* **Study material**
/-- INC, DEC, CLR, COM, NEG on memory: one byte at the effective address is replaced; INC and DEC keep C, CLR clears N, V, C
and sets Z, COM sets C and clears V, NEG has the flags of subtracting from zero (41_arith.md R215, R218, R237, R240, R243).
BSET and BCLR replace one byte of memory by itself with the mask's bits set or cleared, whatever the mask
(42_logic_bit_shift.md R269, R270). -/
def Obligations.MemoryModifyInstructions : Prop :=
  (∀ (s : State) (ad : ExtIdx),
    let p := s.npc (1 + ad.len); let u := ad.side p s; let ea := ad.ea p s; let m := u.readByte ea; let r := u.touch ea
    StoresInto (.inc ad) s
      { r with pc := p, ccr := { s.ccr.sign (m + 1) with v := overflows 8 (m.toInt + 1) } } ea [m + 1] ∧
    StoresInto (.dec ad) s
      { r with pc := p, ccr := { s.ccr.sign (m - 1) with v := overflows 8 (m.toInt - 1) } } ea [m - 1] ∧
    StoresInto (.clr ad) s { u with pc := p, ccr := { s.ccr with n := false, z := true, v := false, c := false } } ea [0] ∧
    StoresInto (.com ad) s { r with pc := p, ccr := { s.ccr.moved (BitVec.ofNat 8 (255 - m.toNat)) with c := true } } ea
      [BitVec.ofNat 8 (255 - m.toNat)] ∧
    StoresInto (.neg ad) s { r with pc := p, ccr := s.ccr.subtracted (0 : Byte) m 0 } ea
      [BitVec.ofNat 8 (256 - m.toNat)] ∧
    EncodedExt .inc 0x72 0x62 ∧ EncodedExt .dec 0x73 0x63 ∧ EncodedExt .clr 0x79 0x69 ∧ EncodedExt .com 0x71 0x61 ∧
    EncodedExt .neg 0x70 0x60) ∧
  (∀ (s : State) (ad : MemOp) (mm : Byte),
    let p := s.npc (2 + ad.len); let u := ad.side p s; let ea := ad.ea p s; let m := u.readByte ea; let r := u.touch ea
    StoresInto (.bset ad mm) s { r with ccr := s.ccr.moved (m ||| mm), pc := p } ea [m ||| mm] ∧
    StoresInto (.bclr ad mm) s { r with ccr := s.ccr.moved (m &&& ~~~mm), pc := p } ea [m &&& ~~~mm] ∧
    EncodedMem (fun o => .bset o mm) 0x4C 0x1C 0x0C [mm] ∧ EncodedMem (fun o => .bclr o mm) 0x4D 0x1D 0x0D [mm])

/-- CLRA, CLRB, COMA, COMB, NEGA, NEGB on an accumulator, and TSTA, TSTB, TST, which only write flags: N and Z of the value,
V and C 0 (41_arith.md R234, R235, R236, R238, R239, R241, R242, R244, R245). -/
def Obligations.AccumulatorModifyAndTest : Prop :=
  ∀ s : State,
    CompletesInto .clra s
      { s with a := 0, pc := s.npc 1, ccr := { s.ccr with n := false, z := true, v := false, c := false } } ∧
    CompletesInto .clrb s
      { s with b := 0, pc := s.npc 1, ccr := { s.ccr with n := false, z := true, v := false, c := false } } ∧
    CompletesInto .coma s { s with
      a := BitVec.ofNat 8 (255 - s.a.toNat), pc := s.npc 1,
      ccr := { s.ccr.moved (BitVec.ofNat 8 (255 - s.a.toNat)) with c := true } } ∧
    CompletesInto .comb s { s with
      b := BitVec.ofNat 8 (255 - s.b.toNat), pc := s.npc 1,
      ccr := { s.ccr.moved (BitVec.ofNat 8 (255 - s.b.toNat)) with c := true } } ∧
    CompletesInto .nega s { s with
      a := BitVec.ofNat 8 (256 - s.a.toNat), pc := s.npc 1,
      ccr := s.ccr.subtracted (0 : Byte) s.a 0 } ∧
    CompletesInto .negb s { s with
      b := BitVec.ofNat 8 (256 - s.b.toNat), pc := s.npc 1,
      ccr := s.ccr.subtracted (0 : Byte) s.b 0 } ∧
    CompletesInto .tsta s { s with ccr := { s.ccr.moved s.a with c := false }, pc := s.npc 1 } ∧
    CompletesInto .tstb s { s with ccr := { s.ccr.moved s.b with c := false }, pc := s.npc 1 } ∧
    (∀ ad : ExtIdx, let p := s.npc (1 + ad.len); let u := ad.side p s; let ea := ad.ea p s
      CompletesInto (.tst ad) s { u.touch ea with ccr := { s.ccr.moved (u.readByte ea) with c := false }, pc := p }) ∧
    encode .clra = [0x87] ∧ encode .clrb = [0xC7] ∧ encode .coma = [0x41] ∧ encode .comb = [0x51] ∧ encode .nega = [0x40] ∧
    encode .negb = [0x50] ∧ encode .tsta = [0x97] ∧ encode .tstb = [0xD7] ∧ EncodedExt .tst 0xF7 0xE7

/-- DAA after ADCA on two-digit BCD operands leaves the BCD sum of the two and the carry, the decimal carry out in C; it
changes A, N, Z, V, C and the PC only, V being undefined (41_arith.md R214; 93_implementation_defined.md U1, log 7). DAA
completes on every A, also outside the table of legal combinations, by the algorithm the rule prints: $06 for a low digit
above 9 or H, $60 for a high digit above 9, for 9 with a low digit above 9, or for C (41_arith.md R214; that the algorithm is
applied outside the table is log 22, V a free value log 7). -/
def Obligations.DecimalAdjust : Prop :=
  (∀ (s t : State) (m : Byte), isBcd s.a = true → isBcd m = true → exec (.adca (.imm m)) s = .next t →
    ∃ u, exec .daa t = .next u ∧ isBcd u.a = true ∧
      bcdNat u.a + 100 * u.ccr.c.toNat = bcdNat s.a + bcdNat m + s.ccr.c.toNat ∧
      u = { t with
                   a := u.a, pc := t.npc 2, freeIdx := t.freeIdx + 1,
                   ccr := { t.ccr.sign u.a with v := t.freeBit 0, c := u.ccr.c } }) ∧
  (∀ s : State, let lo := s.a.toNat % 16; let hi := s.a.toNat / 16
    let up := decide (9 < hi ∨ (hi = 9 ∧ 9 < lo)) || s.ccr.c
    let r := BitVec.ofNat 8 (s.a.toNat + (if 9 < lo ∨ s.ccr.h = true then 6 else 0) + (if up = true then 96 else 0))
    CompletesInto .daa s { s with
                                  a := r, pc := s.npc 2, freeIdx := s.freeIdx + 1,
                                  ccr := { s.ccr.sign r with v := s.freeBit 0, c := up } } ∧
    encode .daa = [0x18, 0x07])

/-! ### Logic, bits, condition codes, shifts -/

/-- ANDA, ANDB, ORAA, ORAB, EORA, EORB, BITA, BITB: bit by bit, N and Z of the result, V 0, C kept; BITA and BITB write no
accumulator (42_logic_bit_shift.md R261 to R268). -/
def Obligations.BooleanLogic : Prop :=
  ∀ (s : State) (src : Src8), let p := s.npc (1 + src.len); let m := src.value p s; let u := src.side p s
    CompletesInto (.anda src) s { u with a := s.a &&& m, ccr := s.ccr.moved (s.a &&& m), pc := p } ∧
    CompletesInto (.andb src) s { u with b := s.b &&& m, ccr := s.ccr.moved (s.b &&& m), pc := p } ∧
    CompletesInto (.oraa src) s { u with a := s.a ||| m, ccr := s.ccr.moved (s.a ||| m), pc := p } ∧
    CompletesInto (.orab src) s { u with b := s.b ||| m, ccr := s.ccr.moved (s.b ||| m), pc := p } ∧
    CompletesInto (.eora src) s { u with a := s.a ^^^ m, ccr := s.ccr.moved (s.a ^^^ m), pc := p } ∧
    CompletesInto (.eorb src) s { u with b := s.b ^^^ m, ccr := s.ccr.moved (s.b ^^^ m), pc := p } ∧
    CompletesInto (.bita src) s { u with ccr := s.ccr.moved (s.a &&& m), pc := p } ∧
    CompletesInto (.bitb src) s { u with ccr := s.ccr.moved (s.b &&& m), pc := p } ∧
    EncodedSrc8 .anda 0x84 0x94 0xB4 0xA4 ∧ EncodedSrc8 .andb 0xC4 0xD4 0xF4 0xE4 ∧
    EncodedSrc8 .oraa 0x8A 0x9A 0xBA 0xAA ∧ EncodedSrc8 .orab 0xCA 0xDA 0xFA 0xEA ∧
    EncodedSrc8 .eora 0x88 0x98 0xB8 0xA8 ∧ EncodedSrc8 .eorb 0xC8 0xD8 0xF8 0xE8 ∧
    EncodedSrc8 .bita 0x85 0x95 0xB5 0xA5 ∧ EncodedSrc8 .bitb 0xC5 0xD5 0xF5 0xE5

/-- ANDCC and ORCC and their second names: ANDCC clears the CCR bits whose mask bit is 0, ORCC sets those whose mask bit is 1
except X, which no instruction sets (42_logic_bit_shift.md R271 to R278; 10_state.md R27). That ANDCC and CLI set `i_delay`
exactly when I goes from 1 to 0, and that CLC and CLV leave it 0, is 92_eei_decisions.md D4 (log 12). -/
def Obligations.ConditionCodeInstructions : Prop :=
  ∀ (s : State) (ii : Byte),
    let f := s.ccr.fromData (BitVec.ofNat 8 s.ccr.nat &&& ii)
    let g := s.ccr.fromData (BitVec.ofNat 8 s.ccr.nat ||| ii)
    CompletesInto (.andcc ii) s { s with ccr := f, iDelay := s.ccr.i && !f.i, pc := s.npc 2 } ∧
    CompletesInto (.orcc ii) s { s with ccr := g, pc := s.npc 2 } ∧ g.x = s.ccr.x ∧
    CompletesInto .clc s { s with ccr := { s.ccr with c := false }, iDelay := false, pc := s.npc 2 } ∧
    CompletesInto .cli s { s with ccr := { s.ccr with i := false }, iDelay := s.ccr.i, pc := s.npc 2 } ∧
    CompletesInto .clv s { s with ccr := { s.ccr with v := false }, iDelay := false, pc := s.npc 2 } ∧
    CompletesInto .sec s { s with ccr := { s.ccr with c := true }, pc := s.npc 2 } ∧
    CompletesInto .sei s { s with ccr := { s.ccr with i := true }, pc := s.npc 2 } ∧
    CompletesInto .sev s { s with ccr := { s.ccr with v := true }, pc := s.npc 2 } ∧
    encode (.andcc ii) = [0x10, ii] ∧ encode (.orcc ii) = [0x14, ii] ∧ encode .clc = [0x10, 0xFE] ∧
    encode .cli = [0x10, 0xEF] ∧ encode .clv = [0x10, 0xFD] ∧ encode .sec = [0x14, 0x01] ∧ encode .sei = [0x14, 0x10] ∧
    encode .sev = [0x14, 0x02]

/-- The shifts and rotates of A, B and D, as arithmetic: twice or half the value, the bit shifted out in C, the rotates taking
C in, N and Z of the result, V = N xor C (42_logic_bit_shift.md R281, R282, R283, R285, R286, R288, R289, R290, R292, R293,
R294 and the rotates R296, R297, R299, R300). -/
def Obligations.AccumulatorShifts : Prop :=
  ∀ s : State,
    ShiftsA .left s .asla 0x48 ∧ ShiftsB .left s .aslb 0x58 ∧ ShiftsA .left s .lsla 0x48 ∧ ShiftsB .left s .lslb 0x58 ∧
    ShiftsA .arithmeticRight s .asra 0x47 ∧ ShiftsB .arithmeticRight s .asrb 0x57 ∧
    ShiftsA .logicalRight s .lsra 0x44 ∧ ShiftsB .logicalRight s .lsrb 0x54 ∧
    ShiftsA .rotateLeft s .rola 0x45 ∧ ShiftsB .rotateLeft s .rolb 0x55 ∧
    ShiftsA .rotateRight s .rora 0x46 ∧ ShiftsB .rotateRight s .rorb 0x56 ∧
    ShiftsD .left s .asld 0x59 ∧ ShiftsD .left s .lsld 0x59 ∧ ShiftsD .logicalRight s .lsrd 0x49

/-- The shifts and rotates of a byte in memory: one byte at the effective address is replaced, the flags are those of the
accumulator forms (42_logic_bit_shift.md R280, R284, R287, R291, R295, R298). -/
def Obligations.MemoryShifts : Prop :=
  ∀ (s : State) (ad : ExtIdx),
    ShiftsMemory .left s .asl ad 0x78 0x68 ∧ ShiftsMemory .left s .lsl ad 0x78 0x68 ∧
    ShiftsMemory .arithmeticRight s .asr ad 0x77 0x67 ∧ ShiftsMemory .logicalRight s .lsr ad 0x74 0x64 ∧
    ShiftsMemory .rotateLeft s .rol ad 0x75 0x65 ∧ ShiftsMemory .rotateRight s .ror ad 0x76 0x66

/-! ### Multiply and divide -/

/-- MUL, EMUL, EMULS: the exact product, C its bit 7 (MUL) or bit 15; MUL writes no other flag, EMUL and EMULS keep V
(43_muldiv.md R322, R323, R324). EMACS adds the signed product of the words at X and Y to the 32-bit number in memory, mod
2^32: N and Z of the sum, V its signed overflow, C the carry from the low word to the high word; no register changes; the word
at X, the word at Y and the number are read in this order, and then the sum is written (43_muldiv.md R330). -/
def Obligations.ProductsAndAccumulate : Prop :=
  (∀ s : State,
    let p := s.a.toNat * s.b.toNat
    let q := s.dNat * s.y.toNat
    let r := (BitVec.ofInt 32 ((BitVec.ofNat 16 s.dNat).toInt * s.y.toInt))
    CompletesInto .mul s { s.withD p with ccr := { s.ccr with c := decide (128 ≤ p % 256) }, pc := s.npc 1 } ∧
    CompletesInto .emul s { s.withD q with
      y := BitVec.ofNat 16 (q / 65536), pc := s.npc 1,
      ccr := { s.ccr with n := decide (2 ^ 31 ≤ q), z := decide (q = 0), c := decide (32768 ≤ q % 65536) } } ∧
    CompletesInto .emuls s { s.withD r.toNat with
      y := BitVec.ofNat 16 (r.toNat / 65536), pc := s.npc 2,
      ccr := { s.ccr with n := isNeg r, z := isZero r, c := decide (32768 ≤ r.toNat % 65536) } } ∧
    encode .mul = [0x12] ∧ encode .emul = [0x13] ∧ encode .emuls = [0x18, 0x13]) ∧
  (∀ (s : State) (a : Word),
    let s1 := s.touchWord s.x; let s2 := s1.touchWord s.y; let s3 := s2.touchWord a
    let i := BitVec.ofInt 32 ((s.readWord s.x).toInt * (s1.readWord s.y).toInt)
    let acc := BitVec.ofNat 32 (65536 * (s2.readWord a).toNat + (s3.readWord (a + 2)).toNat)
    let r := BitVec.ofInt 32 (acc.toInt + i.toInt)
    StoresInto (.emacs a) s { s3.touchWord (a + 2) with
      pc := s.npc 4,
      ccr := { s.ccr.sign r with
        v := overflows 32 (acc.toInt + i.toInt), c := decide (65536 ≤ acc.toNat % 65536 + i.toNat % 65536) } } a
      (wordBE (BitVec.ofNat 16 (r.toNat / 65536)) ++ wordBE (BitVec.ofNat 16 r.toNat)) ∧
    encode (.emacs a) = [0x18, 0x12] ++ wordBE a)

* **Try it**
Search the data for "Obligations". Copy every line that has it.

* **Solution to this exercise**
def Obligations.MemoryModifyInstructions : Prop :=
def Obligations.AccumulatorModifyAndTest : Prop :=
def Obligations.DecimalAdjust : Prop :=
def Obligations.BooleanLogic : Prop :=
def Obligations.ConditionCodeInstructions : Prop :=
def Obligations.AccumulatorShifts : Prop :=
def Obligations.MemoryShifts : Prop :=
def Obligations.ProductsAndAccumulate : Prop :=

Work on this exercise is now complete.